The logic, for those interested, is to look for each flag on the command
line
one at a time and get any and everything for that flag to the next valid
flag
(except leading and trailing white-spaces) to process. Since a user may
enter
some flags and not others and in any order my re is somewhat complicated.
This
is for a batch entry to a GUI system developed in itk, "c", "c++" and
FORTRAN.


Any wisdom would be appreciated.
Mark E. Baldwin
Lead Information Engineer

PS: I could abandon regexpr, make a list and process it. This would take
much more work and be less "clean". Not to mention that I may want regexp
to work later.

Jeffrey Hobbs

unread,
Sep 20, 1999, 3:00:00 AM9/20/99
to Mark Baldwin
Mark Baldwin wrote:
> I am building a class to parse batch command line flags and arguments and
> wanted
> to use the new non-greedy regular expression syntax. I am using prowish 3
> (aka
> tcl 8.2). Non-greedy re's seem to work as long as there are no greedy re's
> in
> the expression. Under perl 5 non-greedy re's always work in a non-greedy
> fashion as I expected, even with greedy ones around it. The expression (ss
> in
> the examples) is actually being generated in a loop for each flag.

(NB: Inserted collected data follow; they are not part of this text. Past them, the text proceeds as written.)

/-! ## The words a command writes (R51) -/

theorem wordAt_dftEffect_im (s : State) {k : Nat} (hk : k < len s) :
    wordAt (dftEffect s).dmem (s.regs.imBase.toNat + k) = some (dftBin (len s) (dftSamples s) k).2 :=
  wordAt_writeBuffer_inside _ _ _ hk

theorem wordAt_dftEffect_re {s : State} (hr : DftReady s) {k : Nat} (hk : k < len s) :
    wordAt (dftEffect s).dmem (s.regs.reBase.toNat + k) = some (dftBin (len s) (dftSamples s) k).1 := by
  obtain ⟨-, -, -, -, -, -, hapart⟩ := hr
  rw [dftEffect_dmem, wordAt_writeBuffer_outside _ _ _ (by omega), wordAt_writeBuffer_inside _ _ _ hk]

theorem wordAt_freqmapEffect (fold : Bool) (s : State) {k : Nat} (hk : k < len s) :
    wordAt (freqmapEffect fold s).dmem (s.regs.fBase.toNat + k) = some (binFreq s.regs.fs (len s) k fold) :=
  wordAt_writeBuffer_inside _ _ _ hk

theorem wordAt_magEffect (s : State) {k : Nat} (hk : k < len s) :
    wordAt (magEffect s).dmem (s.regs.mBase.toNat + k) = some (magOutput s k) :=
  wordAt_writeBuffer_inside _ _ _ hk

theorem wordAt_halfspecEffect_m (s : State) {k : Nat} (hk : k < halfLen s) :
    wordAt (halfspecEffect s).dmem (s.regs.mBase.toNat + k) = some (magOutput s k) :=
  wordAt_writeBuffer_inside _ _ _ hk

theorem wordAt_halfspecEffect_f {s : State} (hr : HalfspecReady s) {k : Nat} (hk : k < halfLen s) :
    wordAt (halfspecEffect s).dmem (s.regs.fBase.toNat + k) = some (binFreq s.regs.fs (len s) k false) := by
  obtain ⟨-, -, -, -, -, -, -, -, -, -, hapart⟩ := hr
  rw [halfspecEffect_dmem, wordAt_writeBuffer_outside _ _ _ (by omega), wordAt_writeBuffer_inside _ _ _ hk]

/-- The state a ready command ends in (R85, R210). -/
theorem eq_complete_of_exec {i : Instr} {s t : State} (h : Ready i s) (ht : exec i s = .next t) :
    t = complete (commandEffect i s) := by
  rw [exec_of_ready h, Host.Outcome.next.injEq] at ht
  exact ht.symm

/-! ## FREQMAP's two words (R155) -/

theorem ready_freqmap {s : State} (h : FreqmapReady s) (fold : Bool) :
    Ready (if fold then .freqmapFold else .freqmap) s := by cases fold <;> exact h

theorem commandEffect_freqmap (s : State) (fold : Bool) :
    commandEffect (if fold then .freqmapFold else .freqmap) s = freqmapEffect fold s := by cases fold <;> rfl

theorem tableRegions_freqmap (s : State) (fold : Bool) :
    tableRegions (if fold then .freqmapFold else .freqmap) s = [(s.regs.fBase.toNat, s.regs.nlen.toNat)] := by
  cases fold <;> rfl

/-! ## DFT -/

/-- Settles O29: the words of `dftEffect`, by the three forms of `dftBin`. -/
theorem dftWritesBins : Obligations.DftWritesBins := by
  intro s h N re im xs
  have hr : DftReady s := h.1
  have hN : 1 ≤ N := hr.1
  have hre {k : Nat} (hk : k < N) : wordAt (complete (commandEffect .dft s)).dmem (re + k) = some (dftBin N xs k).1 :=
    wordAt_dftEffect_re hr hk
  have him {k : Nat} (hk : k < N) : wordAt (complete (commandEffect .dft s)).dmem (im + k) = some (dftBin N xs k).2 :=
    wordAt_dftEffect_im s hk
  refine ⟨_, exec_of_ready h, completedFrame_complete .dft s, rfl, rfl, sameBytesOutside_complete .dft s,
    fun h1 => ?_, fun h2 k hk => ?_, fun k hk hkN => ?_⟩
  · have hbin : dftBin N xs 0 = (readWord s (.dftSample 0) s.regs.xBase.toNat, 0#64) := by simp [xs, h1, dftBin_one]
    have hre0 := hre (k := 0) hN
    have him0 := him (k := 0) hN
    rw [hbin] at hre0 him0
    exact ⟨hre0, him0⟩
  · have hkN : k < N := by omega
    rw [hre hkN, him hkN, dftBin_of_le_half xs h2 hk]
    exact ⟨rfl, rfl⟩
  · have hm : N - k < N := by omega
    rw [hre hkN, him hkN, hre hm, him hm, dftBin_mirror xs hk hkN]
    exact ⟨rfl, rfl⟩

/-- Settles O30: written samples are read as they are, and `binWithin_dftBin` covers every bin. -/
theorem dftIsWithinTolerance : Obligations.DftIsWithinTolerance := by
  intro s x N xs hr hN hx hf hb
  have hxs : dftSamples s = xs := dftSamples_of_holds hx
  have hmem : ∀ w ∈ xs, F64.isFinite w = true := by simpa [xs] using hf
  refine ⟨_, exec_of_ready (ready_dft_of_holds hr hx hf), fun k hk =>
    ⟨_, _, wordAt_dftEffect_re hr hk, wordAt_dftEffect_im s hk, ?_⟩⟩
  rw [hxs]
  exact binWithin_dftBin hN (by simp [xs]) hmem hb hk

/-- Settles O31: both commands write `dftBin` of the one list of samples. -/
theorem dftIsAFunctionOfItsInput : Obligations.DftIsAFunctionOfItsInput := by
  intro s s' t t' x h h' hlen hx hx' ht ht' k hk
  have hN : len s = len s' := congrArg BitVec.toNat hlen
  have hxs : dftSamples s = dftSamples s' := by
    rw [dftSamples_of_holds hx, dftSamples_of_holds (hlen ▸ hx'), hlen]
  have hk' : k < len s' := hN ▸ hk
  have hre' := wordAt_dftEffect_re h'.1 hk'
  have him' := wordAt_dftEffect_im s' hk'
  rw [← hN, ← hxs] at hre' him'
  rw [eq_complete_of_exec h ht, eq_complete_of_exec h' ht']
  exact ⟨_, _, wordAt_dftEffect_re h.1 hk, hre', wordAt_dftEffect_im s hk, him'⟩

/-! ## FREQMAP -/

/-- Settles O32: `binFreq` is one rounding of its signed bin number. -/
theorem freqmapWritesRoundedAxis : Obligations.FreqmapWritesRoundedAxis := by
  intro s fold h N
  have hN : 0 < N := h.1
  have hfs : FsPositive s := h.2.1
  have hcmd := ready_freqmap h fold
  refine ⟨_, exec_of_ready hcmd, completedFrame_complete _ s, ?_, ?_, ?_, fun k hk => ?_⟩
  · rw [commandEffect_freqmap]; rfl
  · rw [commandEffect_freqmap]; rfl
  · have := sameBytesOutside_complete (if fold then .freqmapFold else .freqmap) s
    rwa [tableRegions_freqmap] at this
  · rw [commandEffect_freqmap, ← binNumber_eq]
    exact ⟨_, wordAt_freqmapEffect fold s hk, isFinite_binFreq hfs.1 hk fold, binFreq_of_binNumber_eq_zero,
      isRN_binFreq hfs hN⟩

/-- Settles O33: values follow the signed bin numbers, so each clause compares two bin numbers. -/
theorem frequencyAxisIsOrdered : Obligations.FrequencyAxisIsOrdered := by
  intro s t fold h ht N H
  have hN : 0 < N := h.1
  have hmono {fold : Bool} {k k' : Nat} (hj : binNumber N k fold ≤ binNumber N k' fold) :=
    val_binFreq_mono s.regs.fs hN hj
  rw [eq_complete_of_exec (ready_freqmap h fold) ht, commandEffect_freqmap]
  refine ⟨_, fun k hk => wordAt_freqmapEffect fold s hk, ?_, ?_⟩
  · rintro rfl k -
    exact hmono (by simp [binNumber_eq])
  · rintro rfl
    have hlow {k : Nat} (hk : k < H) : binNumber N k true = k := by rw [binNumber_eq, if_neg (by omega)]
    have hhigh {k : Nat} (hk : H ≤ k) : binNumber N k true = k - N := by
      rw [binNumber_eq, if_pos ⟨rfl, by omega⟩]
    have hsign (k : Nat) : F64.sign (binFreq s.regs.fs (len s) k true) = decide (binNumber N k true < 0) :=
      sign_binFreq s.regs.fs hN k true
    refine ⟨fun k hk => hmono ?_, fun k hk _ => hmono ?_, fun k hk => ?_, fun k hk hkN => ?_, fun hH k hk => ?_⟩
    · rw [hlow (by omega), hlow hk]; omega
    · rw [hhigh hk, hhigh (by omega)]; omega
    · rw [hsign, hlow hk, decide_eq_false_iff_not]; omega
    · rw [hsign, hhigh hk, decide_eq_true_eq]; omega
    · have h0 := hlow (k := H - 1) (by omega)
      have hH0 := hhigh (k := H) le_rfl
      rcases Nat.lt_or_ge k H with hkH | hkH
      · have hk' := hlow hkH
        exact ⟨hmono (by omega), hmono (by omega)⟩
      · have hk' := hhigh hkH
        exact ⟨hmono (by omega), hmono (by omega)⟩

/-! ## MAG and HALFSPEC -/

/-- Settles O34: the words of `magEffect`, with R157's branches written out. -/
theorem magWritesMagnitudes : Obligations.MagWritesMagnitudes := by
  intro s h N
  refine ⟨_, exec_of_ready (i := .mag) h, completedFrame_complete .mag s, rfl, rfl, sameBytesOutside_complete .mag s,
    fun k hk => ?_⟩
  refine (wordAt_magEffect s hk).trans (congrArg some ?_)
  simp only [magOutput, binMag, F64.canonNaN, Bool.or_eq_true]

/-- Settles O35: a magnitude of numbers is unsigned, and the one-point bin of a finite sample has a zero imaginary part. -/
theorem magnitudeProperties : Obligations.MagnitudeProperties := by
  refine ⟨fun re im => ⟨binMag_eq_canonNaN_iff re im, fun hre him => (unsigned_binMag hre him).sign_eq,
    binMag_of_isZero_im, binMag_comm re im⟩, fun s t x h h1 hx ht => ?_⟩
  have hlen : len s = 1 := congrArg BitVec.toNat h1
  have hfin : F64.isFinite x = true := by
    have := h.2 0 (by omega)
    rwa [readWord_of_wordAt (by simpa using hx)] at this
  have hbin : dftBin (len s) (dftSamples s) 0 = (x, 0#64) := by
    rw [hlen, dftBin_one]
    simp [dftSamples, hlen, readWord_of_wordAt hx]
  have hre := wordAt_dftEffect_re h.1 (show 0 < len s by omega)
  have him := wordAt_dftEffect_im s (show 0 < len s by omega)
  rw [hbin] at hre him
  rw [eq_complete_of_exec h ht]
  exact ⟨x, 0#64, hre, him, binMag_of_isZero_im (F64.classes_of_isFinite hfin).1 (by decide)⟩

/-- Settles O36: the words of `halfspecEffect`; below H the bin number is k. -/
theorem halfspecWritesPairs : Obligations.HalfspecWritesPairs := by
  intro s h N H
  have hN : 0 < N := h.1
  have hfs : FsPositive s := h.2.1
  refine ⟨_, exec_of_ready (i := .halfspec) h, completedFrame_complete .halfspec s, rfl, rfl,
    sameBytesOutside_complete .halfspec s, fun k hk => ⟨⟨_, wordAt_halfspecEffect_f h hk, ?_, fun h0 => ?_, fun h0 => ?_⟩,
      wordAt_halfspecEffect_m s hk⟩⟩
  · exact isFinite_binFreq hfs.1 (show k < N by omega) false
  · exact binFreq_of_binNumber_eq_zero (by simp [binNumber_eq, h0])
  · have hrn := isRN_binFreq hfs hN (k := k) (fold := false) (by simpa [binNumber_eq] using h0)
    rwa [show binNumber N k false = k by simp [binNumber_eq], Int.cast_natCast] at hrn

/-- Settles O37: below H the axes agree, and both commands write the magnitude of the one pair. -/
theorem halfspecAgreesWithFreqmapAndMag : Obligations.HalfspecAgreesWithFreqmapAndMag := by
  intro s t tf tm fold re im h hf hm _ _ ht htf htm k hk
  have hkN : k < len s := by have := hf.1; simp only [len] at *; omega
  rw [eq_complete_of_exec (i := .halfspec) h ht, eq_complete_of_exec (ready_freqmap hf fold) htf,
    eq_complete_of_exec (i := .mag) hm htm, commandEffect_freqmap]
  refine ⟨_, _, wordAt_halfspecEffect_f h hk, ?_, wordAt_halfspecEffect_m s hk, wordAt_magEffect s hkN⟩
  exact (wordAt_freqmapEffect fold s hkN).trans (congrArg some (binFreq_of_lt_half _ hk fold))

end Sys2Proof.Machine
end

section
/-! The arithmetic of FIR's special tap sets (40_fp_arith.md, R190): multiply-accumulate steps whose exact result is
representable. -/

namespace Sys2Proof.F64

open Sys2Proof.Machine

@[simp] theorem isZero_zero (s : Bool) : isZero (zero s) = true := by cases s <;> decide

theorem val_of_isZero {a : Word} (h : isZero a = true) : val a = 0 := by
  simp [val, (signedUnits_eq_zero_iff a).mpr h]

theorem signedUnits_one : signedUnits 0x3FF0000000000000#64 = 2 ^ 1074 := by
  rw [signedUnits, units_one, if_neg (by decide), Nat.cast_pow, Nat.cast_ofNat]

theorem fmul_comm (a b : Word) : fmul a b = fmul b a := by
  simp only [fmul, Bool.xor_comm (sign a), Bool.or_comm (isNaN a), Bool.or_comm (isSNaN a), Bool.or_comm (isInf a),
    Bool.or_comm (isZero a), Nat.mul_comm (units a), Bool.and_comm (isInf a), Bool.and_comm (isZero a),
    Bool.or_comm (isZero b && isInf a)]

/-- A finite number times 1.0 is itself, without a flag (R114). -/
theorem fmul_one_right {a : Word} (h : isFinite a = true) : fmul a 0x3FF0000000000000#64 = (a, noFlags) := by
  rw [fmul_comm, fmul_one, if_neg (by simp [classes_of_isFinite h])]

/-- A product with 1.0 is invalid where the other operand signals (R109). -/
theorem fmul_one_nv_iff (a : Word) : (fmul 0x3FF0000000000000#64 a).2.nv = true ↔ isSNaN a = true := by
  have hone : isSNaN 0x3FF0000000000000#64 = false ∧ isZero 0x3FF0000000000000#64 = false ∧
      isInf 0x3FF0000000000000#64 = false := by decide
  simp [fmul_nv_iff, hone]

/-- An exact sum z / q that is the value of a pattern `c` gives a finite number of that value, a zero of either sign where
z = 0. -/
theorem exact_sum_representable {c : Word} (hc : isFinite c = true) {q : Nat} (hq : 0 < q) {z : ℤ}
    (hz : z = signedUnits c * q) (sgn : Bool) {r : Word × Flags}
    (hr : r = if z = 0 then (zero sgn, noFlags) else round (decide (z < 0)) z.natAbs q) :
    isFinite r.1 = true ∧ val r.1 = val c := by
  have hqz : (0 : ℤ) < q := by exact_mod_cast hq
  by_cases h0 : signedUnits c = 0
  · rw [hr, if_pos (by rw [hz, h0, zero_mul]), val_of_isZero (isZero_zero sgn),
      val_of_isZero ((signedUnits_eq_zero_iff c).mp h0)]
    exact ⟨(classes_of_isZero (isZero_zero sgn)).2.2, rfl⟩
  · have hround : round (decide (z < 0)) z.natAbs q = (c, noFlags) := by
      rw [hz, Int.natAbs_mul, Int.natAbs_natCast, ← round_signedUnits hc h0 hq]
      simp only [mul_neg_iff, hqz, hqz.not_gt, and_true, and_false, false_or]
    rw [hr, if_neg (by rw [hz]; exact mul_ne_zero h0 hqz.ne'), hround]
    exact ⟨hc, rfl⟩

Without going in-depth into your regexps, the above statement is pretty
much true. Non-greedy and greedy don't mix well. I thought this was a
bug, but someone corrected me about this being a "quirky feature". You
should check with Henry Spencer to see if he has refined this case.
You'll notice he's answered several regexp questions in the past couple
of days here (he's just given us, at Scriptics, a new engine that we
might be able to get into 8.2.1).

--
Jeffrey Hobbs The Tcl Guy
jeffrey.hobbs at scriptics.com Scriptics Corp.

Henry Spencer

unread,
Sep 21, 1999, 3:00:00 AM9/21/99
to
In article <7s6esh$7jq$1...@bgtnsc01.worldnet.att.net>,
Mark Baldwin <mark.e....@worldnet.att.net> wrote:
>...Does anyone know if this is a "bug" or a "feature" and how to

>get the same answer perl gives?

Unfortunately, the answer is that to get the same answer Perl gives, you
have to use Perl's exact regexp implementation.

It is very difficult to come up with an entirely satisfactory definition
of the behavior of mixed-greediness regular expressions. Perl doesn't
try: the Perl "specification" is a description of the implementation, an
inherently low-performance approach involving trying one match at a time.
This is unsatisfactory for a number of reasons, not least being that it
takes several pages of text merely to describe it. (That implementation
and its description are distant, mutated descendants of one of my earlier
regexp packages, so I share some of the blame for this.)

When all quantifiers are greedy, the Tcl 8.2 regexp matches the longest
possible match (as specified in the POSIX standard's regular-expression
definition). When all are non-greedy, it matches the shortest possible
match. Neither of these desirable statements is true of Perl.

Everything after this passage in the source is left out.